Look through the records below for the line holding "theorem test_wf_reset_tag : (Instr.dayStatus". Write it out exactly, with each following line through the line holding "(Instr.cutDisarm ⟨256, none⟩).wf".

### Stored entries
= Beginning of Section =

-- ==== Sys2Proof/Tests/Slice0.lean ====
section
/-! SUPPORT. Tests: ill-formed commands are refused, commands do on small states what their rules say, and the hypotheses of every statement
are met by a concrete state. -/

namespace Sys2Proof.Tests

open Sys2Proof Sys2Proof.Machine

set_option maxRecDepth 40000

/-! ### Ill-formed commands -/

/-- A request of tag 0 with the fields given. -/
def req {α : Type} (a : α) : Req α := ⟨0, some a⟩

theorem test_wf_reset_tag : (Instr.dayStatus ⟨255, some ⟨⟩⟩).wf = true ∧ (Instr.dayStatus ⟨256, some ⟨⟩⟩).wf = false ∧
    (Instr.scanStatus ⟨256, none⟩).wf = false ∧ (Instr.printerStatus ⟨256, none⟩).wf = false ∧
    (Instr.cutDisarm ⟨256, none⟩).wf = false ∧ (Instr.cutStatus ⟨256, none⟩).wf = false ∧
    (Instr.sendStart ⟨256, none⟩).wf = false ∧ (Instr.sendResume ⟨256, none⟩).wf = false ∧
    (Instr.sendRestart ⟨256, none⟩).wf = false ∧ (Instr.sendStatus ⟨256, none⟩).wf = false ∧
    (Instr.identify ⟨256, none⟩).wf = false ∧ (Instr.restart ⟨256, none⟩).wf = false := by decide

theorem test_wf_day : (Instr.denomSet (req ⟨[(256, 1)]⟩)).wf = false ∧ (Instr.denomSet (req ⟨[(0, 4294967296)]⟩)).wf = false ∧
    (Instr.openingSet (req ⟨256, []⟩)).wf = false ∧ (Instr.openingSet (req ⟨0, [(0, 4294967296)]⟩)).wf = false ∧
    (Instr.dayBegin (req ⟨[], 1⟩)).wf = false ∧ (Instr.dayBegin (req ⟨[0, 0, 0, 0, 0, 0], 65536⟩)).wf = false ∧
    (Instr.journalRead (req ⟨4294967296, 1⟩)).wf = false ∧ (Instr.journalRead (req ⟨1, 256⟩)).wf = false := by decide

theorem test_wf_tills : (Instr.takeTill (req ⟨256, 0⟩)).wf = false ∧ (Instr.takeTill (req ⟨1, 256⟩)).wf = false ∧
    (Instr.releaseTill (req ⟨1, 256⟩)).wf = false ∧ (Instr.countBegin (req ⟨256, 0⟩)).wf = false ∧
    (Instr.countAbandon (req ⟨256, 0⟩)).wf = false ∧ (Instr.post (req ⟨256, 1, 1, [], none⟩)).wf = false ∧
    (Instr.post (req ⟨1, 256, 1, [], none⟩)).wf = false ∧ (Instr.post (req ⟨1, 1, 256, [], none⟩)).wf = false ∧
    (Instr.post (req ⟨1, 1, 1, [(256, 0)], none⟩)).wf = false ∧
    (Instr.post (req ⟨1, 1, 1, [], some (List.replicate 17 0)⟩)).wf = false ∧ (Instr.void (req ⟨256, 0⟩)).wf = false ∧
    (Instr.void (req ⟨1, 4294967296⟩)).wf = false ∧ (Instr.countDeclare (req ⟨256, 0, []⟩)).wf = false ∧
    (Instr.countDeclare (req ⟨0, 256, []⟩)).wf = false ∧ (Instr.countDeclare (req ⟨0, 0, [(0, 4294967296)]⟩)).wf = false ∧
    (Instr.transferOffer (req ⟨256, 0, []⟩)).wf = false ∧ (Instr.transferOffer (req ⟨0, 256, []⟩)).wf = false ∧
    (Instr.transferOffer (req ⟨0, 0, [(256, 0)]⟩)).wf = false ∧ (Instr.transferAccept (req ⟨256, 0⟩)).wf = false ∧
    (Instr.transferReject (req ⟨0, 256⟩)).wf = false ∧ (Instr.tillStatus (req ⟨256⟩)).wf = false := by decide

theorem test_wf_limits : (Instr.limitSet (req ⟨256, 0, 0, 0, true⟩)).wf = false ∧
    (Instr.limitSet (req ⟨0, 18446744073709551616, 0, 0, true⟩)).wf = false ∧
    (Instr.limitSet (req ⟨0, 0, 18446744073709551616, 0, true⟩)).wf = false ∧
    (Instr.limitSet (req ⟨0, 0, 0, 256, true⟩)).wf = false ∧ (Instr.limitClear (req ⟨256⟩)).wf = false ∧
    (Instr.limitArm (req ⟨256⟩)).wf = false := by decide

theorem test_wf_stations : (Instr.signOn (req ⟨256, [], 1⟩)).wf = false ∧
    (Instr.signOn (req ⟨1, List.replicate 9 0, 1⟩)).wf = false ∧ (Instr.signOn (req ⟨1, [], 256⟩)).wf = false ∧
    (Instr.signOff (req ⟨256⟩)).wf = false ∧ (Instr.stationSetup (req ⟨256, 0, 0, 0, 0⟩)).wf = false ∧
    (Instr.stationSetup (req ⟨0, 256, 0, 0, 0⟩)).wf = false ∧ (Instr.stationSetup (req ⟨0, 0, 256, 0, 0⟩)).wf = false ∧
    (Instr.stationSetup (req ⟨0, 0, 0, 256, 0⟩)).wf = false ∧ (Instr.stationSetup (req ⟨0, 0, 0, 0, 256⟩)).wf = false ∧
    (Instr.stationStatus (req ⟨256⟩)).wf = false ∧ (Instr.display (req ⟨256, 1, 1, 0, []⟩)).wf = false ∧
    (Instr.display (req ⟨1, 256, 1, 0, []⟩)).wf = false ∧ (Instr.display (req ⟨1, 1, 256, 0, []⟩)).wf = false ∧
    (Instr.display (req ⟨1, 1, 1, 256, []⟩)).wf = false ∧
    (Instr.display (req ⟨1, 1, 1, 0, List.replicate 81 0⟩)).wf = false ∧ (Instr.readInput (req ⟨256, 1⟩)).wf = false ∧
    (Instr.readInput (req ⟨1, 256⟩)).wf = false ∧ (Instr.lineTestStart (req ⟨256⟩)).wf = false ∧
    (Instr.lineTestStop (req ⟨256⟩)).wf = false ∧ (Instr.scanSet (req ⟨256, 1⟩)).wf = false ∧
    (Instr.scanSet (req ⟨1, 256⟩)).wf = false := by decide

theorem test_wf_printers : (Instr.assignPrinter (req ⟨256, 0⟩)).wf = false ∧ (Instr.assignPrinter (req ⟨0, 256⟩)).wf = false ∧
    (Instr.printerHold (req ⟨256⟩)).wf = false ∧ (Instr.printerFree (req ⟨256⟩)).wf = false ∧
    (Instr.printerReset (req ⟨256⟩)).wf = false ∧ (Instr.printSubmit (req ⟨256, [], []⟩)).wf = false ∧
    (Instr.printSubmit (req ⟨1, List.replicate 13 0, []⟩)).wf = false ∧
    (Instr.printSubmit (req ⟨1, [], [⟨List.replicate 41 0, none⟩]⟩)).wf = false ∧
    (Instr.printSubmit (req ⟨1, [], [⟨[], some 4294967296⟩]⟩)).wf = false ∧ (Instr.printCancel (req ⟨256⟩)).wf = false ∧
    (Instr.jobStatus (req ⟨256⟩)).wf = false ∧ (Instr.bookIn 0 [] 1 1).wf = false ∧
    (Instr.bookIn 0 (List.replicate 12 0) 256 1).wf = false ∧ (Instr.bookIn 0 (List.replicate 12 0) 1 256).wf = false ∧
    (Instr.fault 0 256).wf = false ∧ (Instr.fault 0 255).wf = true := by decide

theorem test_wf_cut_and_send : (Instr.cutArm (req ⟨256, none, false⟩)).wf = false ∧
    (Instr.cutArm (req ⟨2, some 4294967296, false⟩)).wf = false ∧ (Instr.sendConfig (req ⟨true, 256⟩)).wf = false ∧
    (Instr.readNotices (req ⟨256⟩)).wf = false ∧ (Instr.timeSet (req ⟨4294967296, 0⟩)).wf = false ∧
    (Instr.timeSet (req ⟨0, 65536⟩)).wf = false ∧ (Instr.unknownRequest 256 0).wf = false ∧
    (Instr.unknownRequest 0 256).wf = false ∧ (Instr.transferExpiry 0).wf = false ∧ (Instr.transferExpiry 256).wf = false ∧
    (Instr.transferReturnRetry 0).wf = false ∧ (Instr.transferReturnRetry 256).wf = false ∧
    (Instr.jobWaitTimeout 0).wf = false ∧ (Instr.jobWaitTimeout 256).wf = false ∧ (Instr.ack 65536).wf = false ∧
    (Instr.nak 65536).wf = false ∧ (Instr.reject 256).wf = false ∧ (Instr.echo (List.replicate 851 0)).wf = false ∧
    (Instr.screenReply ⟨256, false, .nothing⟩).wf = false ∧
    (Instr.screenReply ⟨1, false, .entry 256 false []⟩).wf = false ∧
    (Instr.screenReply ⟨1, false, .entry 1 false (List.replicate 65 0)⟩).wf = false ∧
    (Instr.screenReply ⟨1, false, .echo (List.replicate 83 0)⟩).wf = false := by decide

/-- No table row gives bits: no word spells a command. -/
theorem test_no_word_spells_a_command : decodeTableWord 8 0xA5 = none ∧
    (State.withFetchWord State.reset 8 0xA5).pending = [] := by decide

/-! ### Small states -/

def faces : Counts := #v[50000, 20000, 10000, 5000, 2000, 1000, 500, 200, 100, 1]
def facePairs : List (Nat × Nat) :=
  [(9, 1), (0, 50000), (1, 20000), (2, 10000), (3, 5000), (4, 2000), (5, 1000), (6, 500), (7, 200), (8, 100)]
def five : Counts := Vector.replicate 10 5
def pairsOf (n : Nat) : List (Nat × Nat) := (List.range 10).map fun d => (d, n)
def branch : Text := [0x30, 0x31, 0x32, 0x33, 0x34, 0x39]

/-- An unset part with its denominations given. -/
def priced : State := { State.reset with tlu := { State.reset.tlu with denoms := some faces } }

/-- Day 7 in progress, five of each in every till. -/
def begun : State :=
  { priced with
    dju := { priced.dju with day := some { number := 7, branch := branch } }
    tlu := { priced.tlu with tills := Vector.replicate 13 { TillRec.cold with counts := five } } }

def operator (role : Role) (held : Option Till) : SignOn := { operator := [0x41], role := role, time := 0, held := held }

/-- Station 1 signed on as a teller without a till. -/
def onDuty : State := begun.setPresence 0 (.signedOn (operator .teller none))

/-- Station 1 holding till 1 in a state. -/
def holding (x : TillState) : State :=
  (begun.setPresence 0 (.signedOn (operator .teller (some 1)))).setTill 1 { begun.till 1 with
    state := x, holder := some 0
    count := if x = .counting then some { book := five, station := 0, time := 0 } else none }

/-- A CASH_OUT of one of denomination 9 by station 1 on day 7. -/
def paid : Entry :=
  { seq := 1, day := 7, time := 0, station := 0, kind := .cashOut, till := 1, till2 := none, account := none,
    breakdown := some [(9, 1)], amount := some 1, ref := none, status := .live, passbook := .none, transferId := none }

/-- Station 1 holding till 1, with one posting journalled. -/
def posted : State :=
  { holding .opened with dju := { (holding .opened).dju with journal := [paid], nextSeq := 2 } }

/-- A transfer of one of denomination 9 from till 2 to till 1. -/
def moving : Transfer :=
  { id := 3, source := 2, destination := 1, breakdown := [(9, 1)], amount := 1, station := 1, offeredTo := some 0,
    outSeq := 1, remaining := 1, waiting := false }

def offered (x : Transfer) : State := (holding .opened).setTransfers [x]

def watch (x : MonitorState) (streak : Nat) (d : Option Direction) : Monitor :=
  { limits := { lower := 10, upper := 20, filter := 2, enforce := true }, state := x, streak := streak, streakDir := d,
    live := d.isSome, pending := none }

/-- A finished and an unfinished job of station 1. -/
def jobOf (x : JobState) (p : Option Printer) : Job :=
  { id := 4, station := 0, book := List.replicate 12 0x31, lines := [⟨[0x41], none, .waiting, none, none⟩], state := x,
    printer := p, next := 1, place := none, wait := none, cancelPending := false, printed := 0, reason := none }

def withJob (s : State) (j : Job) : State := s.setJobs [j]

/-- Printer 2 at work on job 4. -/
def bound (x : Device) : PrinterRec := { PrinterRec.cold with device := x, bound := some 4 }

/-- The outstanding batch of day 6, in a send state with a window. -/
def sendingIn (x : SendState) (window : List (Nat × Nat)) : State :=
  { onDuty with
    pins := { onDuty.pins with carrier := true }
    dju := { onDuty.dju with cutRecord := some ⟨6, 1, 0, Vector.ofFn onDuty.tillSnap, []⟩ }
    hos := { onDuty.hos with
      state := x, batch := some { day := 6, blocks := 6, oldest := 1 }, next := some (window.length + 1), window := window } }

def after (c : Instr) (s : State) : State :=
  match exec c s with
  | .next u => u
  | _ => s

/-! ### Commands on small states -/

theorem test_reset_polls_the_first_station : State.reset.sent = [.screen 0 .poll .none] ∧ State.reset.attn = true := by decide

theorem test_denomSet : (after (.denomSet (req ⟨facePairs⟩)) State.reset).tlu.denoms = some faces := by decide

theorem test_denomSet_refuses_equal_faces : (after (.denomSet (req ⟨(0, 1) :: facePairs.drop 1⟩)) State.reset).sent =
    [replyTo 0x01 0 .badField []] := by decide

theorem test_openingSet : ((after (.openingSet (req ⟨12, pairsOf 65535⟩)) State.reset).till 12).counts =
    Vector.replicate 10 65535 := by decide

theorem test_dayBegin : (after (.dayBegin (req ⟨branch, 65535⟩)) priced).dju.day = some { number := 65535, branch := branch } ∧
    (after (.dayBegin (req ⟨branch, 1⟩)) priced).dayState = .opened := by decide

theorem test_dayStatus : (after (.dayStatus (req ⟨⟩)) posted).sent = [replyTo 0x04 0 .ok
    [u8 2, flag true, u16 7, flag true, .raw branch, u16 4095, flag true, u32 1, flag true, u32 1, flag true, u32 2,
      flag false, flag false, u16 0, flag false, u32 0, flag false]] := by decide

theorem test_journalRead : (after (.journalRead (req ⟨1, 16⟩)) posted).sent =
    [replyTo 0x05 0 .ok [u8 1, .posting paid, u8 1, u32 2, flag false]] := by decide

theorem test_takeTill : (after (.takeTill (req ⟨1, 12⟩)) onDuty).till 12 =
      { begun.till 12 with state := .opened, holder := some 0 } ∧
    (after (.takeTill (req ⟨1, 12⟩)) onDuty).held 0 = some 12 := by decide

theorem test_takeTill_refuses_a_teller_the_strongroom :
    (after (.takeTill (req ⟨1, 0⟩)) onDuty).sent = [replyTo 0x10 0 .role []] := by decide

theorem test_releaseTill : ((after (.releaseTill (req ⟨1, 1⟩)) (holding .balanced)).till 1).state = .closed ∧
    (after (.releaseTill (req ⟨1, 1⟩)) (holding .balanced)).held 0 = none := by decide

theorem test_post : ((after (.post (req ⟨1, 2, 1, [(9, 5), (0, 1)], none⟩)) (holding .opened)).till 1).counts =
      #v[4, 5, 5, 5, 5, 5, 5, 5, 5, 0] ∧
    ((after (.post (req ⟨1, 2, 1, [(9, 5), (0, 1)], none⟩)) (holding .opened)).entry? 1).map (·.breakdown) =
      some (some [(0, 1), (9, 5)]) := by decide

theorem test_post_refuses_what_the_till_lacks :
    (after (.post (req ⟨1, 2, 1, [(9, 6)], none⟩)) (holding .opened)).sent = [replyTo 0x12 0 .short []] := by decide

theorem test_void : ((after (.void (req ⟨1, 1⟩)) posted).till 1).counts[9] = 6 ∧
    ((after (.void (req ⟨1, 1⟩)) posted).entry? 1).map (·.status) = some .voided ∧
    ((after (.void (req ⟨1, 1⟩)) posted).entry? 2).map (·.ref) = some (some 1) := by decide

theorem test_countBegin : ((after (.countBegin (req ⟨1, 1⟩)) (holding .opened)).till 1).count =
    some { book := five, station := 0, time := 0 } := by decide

= End of Section =

### SOLUTION FOR THIS TASK
theorem test_wf_reset_tag : (Instr.dayStatus ⟨255, some ⟨⟩⟩).wf = true ∧ (Instr.dayStatus ⟨256, some ⟨⟩⟩).wf = false ∧
    (Instr.scanStatus ⟨256, none⟩).wf = false ∧ (Instr.printerStatus ⟨256, none⟩).wf = false ∧
    (Instr.cutDisarm ⟨256, none⟩).wf = false ∧ (Instr.cutStatus ⟨256, none⟩).wf = false ∧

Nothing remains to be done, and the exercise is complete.